# [EXERCISE]
A line containing "(!leafAnon e.leaf ||" appears in the material below. Return exactly every line from the first through that one, and only those.

━━━━━ DATA PROVIDED

/-! ## TLBWR (R470) -/

def vaOf (v : W64) : Nat := (v.extractLsb' 0 57).toNat
/-- R470: whether an entry may be installed; a virtual address is taken by its 64 KiB page -/
def entryOk (s : State) (e : TlbEntry) : Bool :=
  !leafRefused s e.ctx e.leaf && leafT e.leaf != 0 && e.va % pageSize e.leaf == 0 &&
  (!leafAnon e.leaf || (e.leafPa % 8 == 0 && deviceMem s e.leafPa 8))
def tlbwrEntry (t : Thread) (o : TlbOps) : TlbEntry :=
  { ctx := (getW t o.c).setWidth 12, va := pageOf (vaOf (getW t o.b)), leaf := getW t o.a, leafPa := (getW t o.c >>> 12).toNat }
/-- the accesses that wait on a cluster's miss take its end, an engine's too -/
def endMiss (cl : Nat) (how : MissEnd) (m : Miss) (s : State) : State :=
  m.waiters.foldl (fun s k =>
    if k = noCore then setCluster s cl { cluster s cl with engEnd := (m.ctx, m.va, how) :: (cluster s cl).engEnd }
    else setCore s k { core s k with missEnd := (m.ctx, m.va, how) :: (core s k).missEnd }) s
def dropHeadMiss (s : State) (cl : Nat) : State := setCluster s cl { cluster s cl with misses := (cluster s cl).misses.tail }
def installWaiters (e : TlbEntry) (m : Miss) (s : State) : State :=
  m.waiters.foldl (fun s k => if k = noCore then s else installCore s k e) s
inductive TlbAct where
  | plain | fill | fault | peer
  deriving DecidableEq, Repr, Inhabited
/-- whether a miss stands in the page of an entry -/
def sameMiss (m : Miss) (e : TlbEntry) : Bool :=
  m.ctx == e.ctx && (if leafT e.leaf = 0 then m.va == e.va else decide (e.va ≤ m.va ∧ m.va < e.va + pageSize e.leaf))
def tlbwr (act : TlbAct) (s : State) (k : Nat) (e : TlbEntry) : Bool × State :=
  let cl := clusterOf k
  let ok := entryOk s e
  match act with
  | .plain => (ok, if ok then installCluster s cl e else s)
  | act =>
    match headMiss s k with
    | none => (false, s)
    | some m =>
      match act with
      | .peer => (true, dropHeadMiss (endMiss cl .peerLost m s) cl)
      | .fill =>
        if !sameMiss m e then (false, s)
        else if ok then (true, dropHeadMiss (installWaiters e m (installCluster s cl e)) cl)
        else (false, dropHeadMiss (endMiss cl .fault m s) cl)
      | _ => (true, dropHeadMiss (endMiss cl .fault m s) cl)
def tlbwrRes (act : TlbAct) (o : TlbOps) (t : Thread) (s : State) : Res :=
  let (ok, s) := tlbwr act s s.cur.core (tlbwrEntry t o)
  .done (setCur s (setP t o.d ok))
def execTlbwr (h : Hdr) (o : TlbOps) (s : State) : Host.Outcome State Fault Refusal := runAgent h (.tlbwr h o) (tlbwrRes .plain o) s
def execTlbwrFill (h : Hdr) (o : TlbOps) (s : State) : Host.Outcome State Fault Refusal := runAgent h (.tlbwrFill h o) (tlbwrRes .fill o) s
def execTlbwrFault (h : Hdr) (o : TlbOps) (s : State) : Host.Outcome State Fault Refusal := runAgent h (.tlbwrFault h o) (tlbwrRes .fault o) s
def execTlbwrPeer (h : Hdr) (o : TlbOps) (s : State) : Host.Outcome State Fault Refusal := runAgent h (.tlbwrPeer h o) (tlbwrRes .peer o) s

/-! ## Shootdowns and TLBINV (R90, R91, R471) -/

def dropCoreTlb (k : Nat) (ctx : BitVec 12) (a n : Nat) (whole : Bool) (s : State) : State :=
  setCore s k { core s k with tlb := tlbDrop (core s k).tlb ctx a n whole }
def dropClusterTlb (cl : Nat) (ctx : BitVec 12) (a n : Nat) (whole : Bool) (s : State) : State :=
  setCluster s cl { cluster s cl with tlb := tlbDrop (cluster s cl).tlb ctx a n whole }
def dropClusters (ctx : BitVec 12) (a n : Nat) (whole : Bool) (s : State) : State :=
  (s.clusters.map (·.1)).foldl (fun s cl => dropClusterTlb cl ctx a n whole s) s
/-- the cores that have held the context since they last flushed it -/
def holders (s : State) (ctx : BitVec 12) : List Nat := (s.cores.filter (fun x => x.2.held.contains ctx)).map (·.1)
/-- those cores, and every cluster TLB, drop their entries -/
def dropEverywhere (ctx : BitVec 12) (a n : Nat) (whole : Bool) (s : State) : State :=
  dropClusters ctx a n whole ((holders s ctx).foldl (fun s k => dropCoreTlb k ctx a n whole s) s)
/-- R90, R91, R97: a shootdown begins: the cluster TLBs drop its range, so that engines and misses from now on take the new
tables, and no miss maps a replica of its pages again -/
def beginShoot (d : Shootdown) (s : State) : State :=
  let s := dropClusters d.ctx d.base d.length d.whole s
  let hit (r : Replica) : Bool := r.ctx == d.ctx && (d.whole || decide (d.base < r.va + 65536 ∧ r.va < d.base + d.length))
  setWork s { s.work with shootdowns := s.work.shootdowns ++ [d]
                          replicas := s.work.replicas.map (fun r => if hit r then { r with stale := true } else r) }
/-- frames of replicas that are no longer mapped go back to their pools, zeroed (R93, R96) -/
def freeReplicas (gone : Replica → Bool) (s : State) : State :=
  (s.work.replicas.filter gone).foldl (fun s r => poolGive (zeroFrame s r.frame) r.die r.frame)
    (setWork s { s.work with replicas := s.work.replicas.filter (fun r => !gone r) })
/-- the replicas a shootdown has made unmapped -/
def shotReplica (d : Shootdown) (r : Replica) : Bool :=
  r.stale && r.ctx == d.ctx && (d.whole || decide (d.base < r.va + 65536 ∧ r.va < d.base + d.length))
/-- R79, R91: a bank command of the context that is not complete and names a page of the range: the page of A's cursor, or any
slice of a BKGEMV -/
def bankBusy (d : Shootdown) (c : Cmd) : Bool :=
  let page := curOf c.a / max c.page 1 * max c.page 1
  c.ctx == d.ctx && (d.whole || (match c.instr with | .bkgemv _ _ => true | _ => false) ||
    decide (page < d.base + d.length ∧ d.base < page + max c.page 1))
/-- the cores can acknowledge: nothing holds back their stores of the context (log 59), and no bank command is in the range -/
def shootReady (s : State) (d : Shootdown) : Bool :=
  !(s.dies.any (fun x => x.2.bank.any (bankBusy d))) && !(holders s d.ctx).any (fun k => writesWait s k d.ctx)
/-- a core acknowledges: what it stored has been performed, and its entries of the range are gone (R90, R102) -/
def ackCore (d : Shootdown) (s : State) (k : Nat) : State := dropCoreTlb k d.ctx d.base d.length d.whole (ackPorts (drainCtx s k d.ctx) k)
/-- every core that has held the context acknowledges; the cluster TLBs dropped the range when the shootdown began, and what was
installed in them since stands (R471) -/
def ackShoot (d : Shootdown) (s : State) : State := (holders s d.ctx).foldl (ackCore d) s
def tlbinvRes (o : TlbinvOps) (t : Thread) (s : State) : Res :=
  let a := vaOf (getW t o.a)
  let n := (getW t o.b).toNat
  let ctx : BitVec 12 := (getW t o.c).setWidth 12
  let k := s.cur.core
  let done (s : State) : Res := .done (setCur s (setP t o.d true))
  match t.blockA with
  | .request _ (some _) => done s
  | .request _ none => .wait s
  | _ =>
    if !o.whole && n == 0 then done s
    else if !o.whole && (a % 65536 != 0 || n % 65536 != 0) then .trap s tMisaligned (addrDetail (getW t o.a))
    else match o.target.toNat with
      | 0 => .done (dropCoreTlb k ctx a n o.whole (setCur s (setP t o.d true)))
      | 1 => .done (dropClusterTlb (clusterOf k) ctx a n o.whole (dropCoreTlb k ctx a n o.whole (setCur s (setP t o.d true))))
      | _ =>
        let (id, s) := freshReq s
        let d : Shootdown := { ctx := ctx, base := a, length := n, whole := o.whole, cmd := none, core := k, req := id, collapse := none }
        .wait (beginShoot d (setCur s { t with blockA := .request id none }))
def execTlbinv (h : Hdr) (o : TlbinvOps) (s : State) : Host.Outcome State Fault Refusal := runAgent h (.tlbinv h o) (tlbinvRes o) s
/-- R472 -/
def tlbprobeRes (o : TlbprobeOps) (t : Thread) (s : State) : Res :=
  let k := s.cur.core
  let tlb := if o.cluster then (cluster s (clusterOf k)).tlb else (core s k).tlb
  let v := match tlbFind tlb ((getW t o.b).setWidth 12) (vaOf (getW t o.a)) with | some e => e.leaf | none => 0
  .done (setCur s (setData t o.d v))
def execTlbprobe (h : Hdr) (o : TlbprobeOps) (s : State) : Host.Outcome State Fault Refusal := runAgent h (.tlbprobe h o) (tlbprobeRes o) s

/-! ## CFLUSH (R116, R156, R473) -/

/-- The context's dirty sectors go home, its clean ones and its translations go, and its allowances return. -/
def cflush (s : State) (k : Nat) (ctx : BitVec 12) : State :=
  let s := drainCtx s k ctx
  let c := core s k
  let s := setCore s k { c with l1 := c.l1.filter (fun x => !x.2.ctxs.contains ctx), tlb := tlbDrop c.tlb ctx 0 0 true,
                                held := c.held.filter (· != ctx) }
  flushAllow s k ctx
def cflushRes (o : CflushOps) (t : Thread) (s : State) : Res :=
  let k := (readCI t o.b).toNat
  if k > 1023 then .done (setCur s (setP t o.d false))
  else if drainWaits s k ((readCI t o.c).setWidth 12) then .wait s
  else .done (cflush (setCur s (setP t o.d true)) k ((readCI t o.c).setWidth 12))
def execCflush (h : Hdr) (o : CflushOps) (s : State) : Host.Outcome State Fault Refusal := runAgent h (.cflush h o) (cflushRes o) s

/-! ## RETT, HBEAT, IDLE (R476-R478) -/

def rettRes (h : Hdr) (t : Thread) (s : State) : Res :=
  if t.fw.tin then
    branchTo h s t { t with regs := { t.regs with p := t.fw.tpred &&& 0xFFFE }, fw := { t.fw with tin := false } } t.fw.tpc none
  else .trap s tIllegal 0
def execRett (h : Hdr) (s : State) : Host.Outcome State Fault Refusal := runAgent h (.rett h) (rettRes h) s
/-! ### The watch over heartbeats, in ns (R37, R54) -/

━━━━━━━━━━

# [RESULT OF THIS TASK]
/-! ## TLBWR (R470) -/

def vaOf (v : W64) : Nat := (v.extractLsb' 0 57).toNat
/-- R470: whether an entry may be installed; a virtual address is taken by its 64 KiB page -/
def entryOk (s : State) (e : TlbEntry) : Bool :=
  !leafRefused s e.ctx e.leaf && leafT e.leaf != 0 && e.va % pageSize e.leaf == 0 &&
  (!leafAnon e.leaf || (e.leafPa % 8 == 0 && deviceMem s e.leafPa 8))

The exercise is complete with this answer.